Entries taken from a collection:
-- ==== Sys2Proof/Machine/Signal.lean ====
section
/-!
DEFINITION. Signals (spec/10_isa_copy_engines.md R247, R248; spec/06_consistency.md R135).
-/
namespace Sys2Proof.Machine

/-- The stores that a signal change by a thread releases (R127, R135). -/
def State.signalRelease (s : State) (k : Nat) (t : Thread) : List Nat :=
  t.seen ++ s.flightsOf (t.writer k)

/-- SIGDEC and SIGADD (R247): an addend, and whether a zero notifies. In a task they are deferred (R64). -/
def State.sigChange (s : State) (i : Instr) (k : Nat) (t : Thread) (va add : DWord) (notify : Bool) : State :=
  match operandCause va 16 with
  | some e => s.trap k e va
  | none =>
    match s.storeAccess k t va fun _ => true with
    | .error e => s.storeFault i k e va
    | .ok l =>
      let s := s.keep l.ent
      if t.inTask then
        match s.bufferRec (t.crewKey k) (.signal va add notify) with
        | (s, true) => s.retire k
        | (s, false) => s
      else
        let s := s.drainAll k
        (s.changeSignal (t.writer k) (coreOf k) t.vf l va.toNat add notify (s.signalRelease k t) t.relNeed).sent i k t l va true

/-- SIGDEC (R247). -/
def execSigdec (g : Guard) (a : Reg) (s : State) : Out :=
  word (.sigdec g a) s fun k t => s.sigChange (.sigdec g a) k t (t.pair a) (0 - 1) true

/-- SIGADD (R247): never notifies. -/
def execSigadd (g : Guard) (a b : Reg) (s : State) : Out :=
  word (.sigadd g a b) s fun k t => s.sigChange (.sigadd g a b) k t (t.pair a) (t.pair b) false

/-- A recoverable fault of a SIGWAIT or SIGREAD is logged and parks the thread at the next instruction; every other one is
precise (R247). -/
def State.sigFaultAt (s : State) (i : Instr) (k : Nat) (e : Cause) (va : DWord) : State :=
  if e.recoverable then s.loadFault i k e va true else s.trap k e va

/-- SIGWAIT (R247): a condition that holds is an acquire of the change it observes, whose released set the thread then sees
(R135); otherwise the thread parks on SIGNAL (R248). A wait that has
ended goes on. -/
def execSigwait (g : Guard) (cond : SigCond) (a b : Reg) (s : State) : Out :=
  let i : Instr := .sigwait g cond a b
  word i s fun k t =>
    let va := t.pair a
    match operandCause va 16 with
    | some e => s.trap k e va
    | none =>
      match s.access (coreOf k) t.vf (tlbPort k) va.toNat .read with
      | .error e => s.sigFaultAt i k e va
      | .ok l =>
        if s.holdRead k t l va.toNat 8 then s.holdThread k
        else
          let s := ((s.drainAll k).seeAtoms (coreOf k) maskSys l.key 8).sawLoad k t l va.toNat 8
          let x := if inTail l va.toNat then 0 else BitVec.ofNat 64 (natOf (s.readBytes (coreOf k) l.key 8))
          if t.passed || sigHolds cond x (t.pair b) then s.retire k else s.park k (.signal va cond (t.pair b))

/-- SIGREAD (R247): an LD.ACQ at dev scope. -/
def execSigread (g : Guard) (la : BitVec 4) (d a : Reg) (s : State) : Out :=
  let i : Instr := .sigread g la d a
  word i s fun k t =>
    let va := t.pair a
    match operandCause va 16 with
    | some e => s.trap k e va
    | none =>
      match s.access (coreOf k) t.vf (tlbPort k) va.toNat .read with
      | .error e => s.sigFaultAt i k e va
      | .ok l =>
        if s.holdRead k t l va.toNat 8 then s.holdThread k
        else
          let s := s.forWindow k l
          let vs := wordsOfNat (natOf (s.threadRead k t l va.toNat 8)) 2
          (s.sawLoad k t l va.toNat 8).issueLoad i k t la.toNat (regNums d 2) vs 0 false l va

end Sys2Proof.Machine
end

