/-- COLD_RESET (R398): `failed` is the REASON of the step that fails, 0 for none. -/
def execColdReset (failed : BitVec 3) (s : State) : Out := .next (s.start failed inHost)

/-- WARM_RESET (R398): Cistern's contents are kept as well. -/
def execWarmReset (failed : BitVec 3) (s : State) : Out := .next (s.start failed fun a => inHost a || inCistern a)

/-- COOLANT_OUT_OF_RANGE (R399): MACHINE_CHECK in every partition, and the cores are held until the next start. -/
def execCoolantOutOfRange (s : State) : Out :=
  .next ((s.enabled.foldl (fun (st : State) v => st.haltLine v agentSmc .machineCheck false 0xFF 0 0 0) s).modSmc fun m =>
    { m with held := true })

/-- POWER_LIMIT_THROTTLE (R399): the clock is lower by a number of 50 MHz steps; cycle counts do not change. -/
def execPowerLimitThrottle (steps : Nat) (s : State) : Out := .next (s.modSmc fun m => { m with clockSteps := m.clockSteps + steps })

/-! ### The launch of a crew (R34, R57, R59, R105, R251, R319, R320) -/

/-- The write-buffer rows of a kernel's crew: those of the largest WBUF among its queue records (R106, R320). -/
def kernelWbuf (d : KernelDesc) : Nat := (d.queues.map fun q => (bits q.qcfg.toNat 17 12 + 1) * 2).foldl max 0

/-- The rows of a kernel's crew (R205). -/
def kernelRows (d : KernelDesc) : Nat := d.staticRows + d.poolRows + kernelWbuf d

/-- The partition is stopped: its allocations may be rebuilt (R360). -/
def Part.atRest (p : Part) : Bool := match p.line with | .halted | .quiesced _ => true | _ => false

/-- The crews of a core whose rows and tiles a new run must leave alone (R251, R359). While the partition runs those are all of them,
also crews that have ended; the rows of an ended crew go to another only in a partition that is stopped. -/
def State.holders (s : State) (vf core ck : Nat) : List Crew :=
  (s.crews.filter fun x => x.1 / 64 == core && x.1 != ck && !(x.2.reported && (x.2.vf != vf || (s.part vf).atRest))).map (·.2)

/-- The lanes of a gang's lane group. -/
def gangLanes (core lg : Nat) : List Nat := if isSteward core then [0] else upTo (32 * lg) 32

/-- The lowest free slot of a lane; a steward core has one (R13). -/
def State.freeSlot (s : State) (core lane : Nat) : Option Nat :=
  (upTo 0 (if isSteward core then 1 else 16)).find? fun n => (s.thread? (threadKey core lane n)).isNone

/-- The kernel's own fields are in their ranges (R319, R320, R34, R35). -/
def kernelFits (d : KernelDesc) (core : Nat) : Bool :=
  d.steward == isSteward core && decide (1 ≤ d.regs) && decide (d.regs ≤ 32) &&
    decide (1 ≤ d.gangs) && decide (d.gangs ≤ (if isSteward core then 1 else 32)) && decide (d.lgrps.length = d.gangs) &&
    (d.lgrps.all fun l => decide (l < (if isSteward core then 1 else 4))) && [0, 2, 4, 8].contains d.team &&
    decide (d.baseRow + kernelRows d ≤ (if isSteward core then 512 else 1536)) && decide (d.physTiles.length = d.tiles) &&
    decide (d.tiles ≤ 16) && (d.physTiles.all fun t => decide (t < 16)) && decide (d.physTiles.eraseDups.length = d.tiles) &&
    decide (d.queues.length ≤ 16)

/-- A queue record's queue is enabled for the partition, with a write buffer that the launch's rows hold (R59, R106, R320). -/
def State.queueReady (s : State) (vf : Nat) (d : KernelDesc) (r : QueueRec) : Bool :=
  let q := s.queue r.q.toNat
  q.en && q.vf == vf && decide (q.wbufUnits / 128 ≤ kernelWbuf d)

/-- A run with its tiles and queues fits its core and its partition (R251, R320, R359). -/
def State.runFits (s : State) (vf core ck : Nat) (d : KernelDesc) : Bool :=
  let others := s.holders vf core ck
  decide (vf < 16) && s.vfEnabled vf && (s.part vf).hasCore core && kernelFits d core &&
    !(others.any fun c => decide (c.base < d.baseRow + kernelRows d) && decide (d.baseRow < c.base + c.rows)) &&
    !(others.any fun c => c.tiles.any fun t => d.physTiles.contains t) && d.queues.all (s.queueReady vf d)

/-- A launch fits its core and its partition, which runs; a crew is not launched again while it does (R34). -/
def State.launchOk (s : State) (vf core crew : Nat) (d : KernelDesc) : Bool :=
  s.runFits vf core (core * 64 + crew) d && decide (crew < 64) && (s.part vf).line == .running &&
    (s.crew? (core * 64 + crew)).isNone

/-- A thread of a new crew (R22, R42, R344, R346): its registers read 0. -/
def newThread (vf crew gang : Nat) (pc : DWord) (regs : Nat) (blocks : List Nat) (priv : Bool) (now : Nat) : Thread :=
  { vf := vf, crew := crew, gang := gang, pc := pc, cb := pc, alloc := regs, regs := List.replicate (8 * regs) 0
    blocks := blocks, preds := 0, kcnt := List.replicate 8 0, fstat := 0, fctl := 0
    tr := { TrapRegs.reset with sstat := if priv then 1 else 0 }, phase := .active, ftime := 0, arrival := none, sig := []
    held := [], outs := [], wins := [], log := [], imps := [], storeq := [], seen := [], relNeed := []
    inTask := false, tpop := (0, 0), issued := 0, unret := [], orphan := false, pendCause := none, acqFault := false, fetchFault := none
    fetchDecl := none, privSince := now, grainTrap := false, rsHold := false, passed := false }

/-- Launch one thread on a lane; none when the lane has no free slot or too few free blocks. -/
def State.launchThread (s : State) (vf core crew gang lane : Nat) (pc : DWord) (regs : Nat) (priv : Bool) : Option (State × Nat) :=
  match s.freeSlot core lane with
  | none => none
  | some n =>
    let bs := (s.freeBlocks core lane).take regs
    if bs.length < regs then none
    else some (s.setThread (threadKey core lane n) (newThread vf crew gang pc regs bs priv s.now), threadKey core lane n)

/-- Launch the threads of a crew, gang by gang: the state and their keys. -/
def State.launchThreads (s : State) (vf core crew : Nat) (pc : DWord) (regs : Nat) (priv : Bool) :
    List (Nat × Nat) → Option (State × List Nat)
  | [] => some (s, [])
  | (g, l) :: r =>
    match s.launchThread vf core crew g l pc regs priv with
    | none => none
    | some (s, k) =>
      match s.launchThreads vf core crew pc regs priv r with
      | none => none
      | some (s, ks) => some (s, k :: ks)

/-- A new crew: TCONV is armed for every gang with the crew's thread count (R57). -/
def newCrew (vf : Nat) (d : KernelDesc) (threads : Nat) : Crew :=
  let conv : ConvReg := { ConvReg.reset with st := .armed, members := BitVec.ofNat 32 (2 ^ d.gangs - 1), expect := threads }
  { vf := vf, regs := d.regs, ngang := d.gangs, team := d.team, lgrps := d.lgrps, base := d.baseRow, rows := kernelRows d
    static := d.staticRows, pool := d.poolRows, wbuf := kernelWbuf d, queues := d.queues.map (·.q.toNat), tconv := d.tconv
    tiles := d.physTiles, convs := (List.replicate 16 ConvReg.reset).set d.tconv.toNat conv, regions := []
    maps := List.replicate 64 MapEntry.reset, gen := 0, task := none, last := (0, 0, 0), pop := none, popD := 0, ended := false
    reported := false }

/-- The ended crews of a core that still hold some rows of a run (R359). -/
def State.endedHolders (s : State) (ck base rows : Nat) : List Nat :=
  (s.crews.filter fun x => x.1 / 64 == ck / 64 && x.1 != ck && x.2.reported && decide (x.2.base < base + rows) &&
    decide (base < x.2.base + x.2.rows)).map (·.1)

/-- A crew with its run, as a launch or a rebuild leaves it: the rows READY and zero, the tiles clear (R251, R360). Ended crews that
held some of these rows hold none any more. -/
def State.seatCrew (s : State) (ck : Nat) (cr : Crew) : State :=
  let core := ck / 64
  let ended := s.endedHolders ck cr.base cr.rows
  let s := ended.foldl (fun (st : State) k => st.modCrew k fun c => { c with rows := 0 }) s
  let s := { s with crews := s.crews.set ck cr }
  ((s.clearTiles ck).zeroScr (crewAddr core cr 0) (cr.rows * 2048)).setSectors (sectorRange (crewAddr core cr 0) (cr.rows * 2048)) .ready

/-- The gangs and lanes of a kernel's threads on a core. -/
def kernelPlaces (d : KernelDesc) (core : Nat) : List (Nat × Nat) :=
  (d.lgrps.zip (upTo 0 d.gangs)).flatMap fun (lg, g) => (gangLanes core lg).map fun l => (g, l)

/-- The threads of a crew start, as the launch seats it (R34). -/
def State.startCrew (s : State) (vf core crew gen : Nat) (d : KernelDesc) : State :=
  let pc := d.codeBase + BitVec.ofNat 64 (8 * d.entry.toNat)
  let priv := isSteward core && (s.part vf).spriv.testBit (core - 128)
  match s.launchThreads vf core crew pc d.regs priv (kernelPlaces d core) with
  | none => s
  | some (s, ks) =>
    let s := s.seatCrew (core * 64 + crew) { newCrew vf d ks.length with gen := gen }
    (s.modPart vf fun p => { p with everRun := true }).fileAll s.fileTime ks

/-- The crew, and every ended crew whose rows its new run takes, is idle (R360). -/
def State.rebuildIdle (s : State) (ck : Nat) (d : KernelDesc) : Bool :=
  s.crewIdle ck && (s.endedHolders ck d.baseRow (kernelRows d)).all s.crewIdle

> _Goal of the exercise_
Set down precisely the lines above between the line holding "def kernelFits (d" and the line holding "q.en && q.vf", inclusive, and nothing beyond them.

> _Exercise result_
def kernelFits (d : KernelDesc) (core : Nat) : Bool :=
  d.steward == isSteward core && decide (1 ≤ d.regs) && decide (d.regs ≤ 32) &&
    decide (1 ≤ d.gangs) && decide (d.gangs ≤ (if isSteward core then 1 else 32)) && decide (d.lgrps.length = d.gangs) &&
    (d.lgrps.all fun l => decide (l < (if isSteward core then 1 else 4))) && [0, 2, 4, 8].contains d.team &&
    decide (d.baseRow + kernelRows d ≤ (if isSteward core then 512 else 1536)) && decide (d.physTiles.length = d.tiles) &&
    decide (d.tiles ≤ 16) && (d.physTiles.all fun t => decide (t < 16)) && decide (d.physTiles.eraseDups.length = d.tiles) &&
    decide (d.queues.length ≤ 16)

/-- A queue record's queue is enabled for the partition, with a write buffer that the launch's rows hold (R59, R106, R320). -/
def State.queueReady (s : State) (vf : Nat) (d : KernelDesc) (r : QueueRec) : Bool :=
  let q := s.queue r.q.toNat
  q.en && q.vf == vf && decide (q.wbufUnits / 128 ≤ kernelWbuf d)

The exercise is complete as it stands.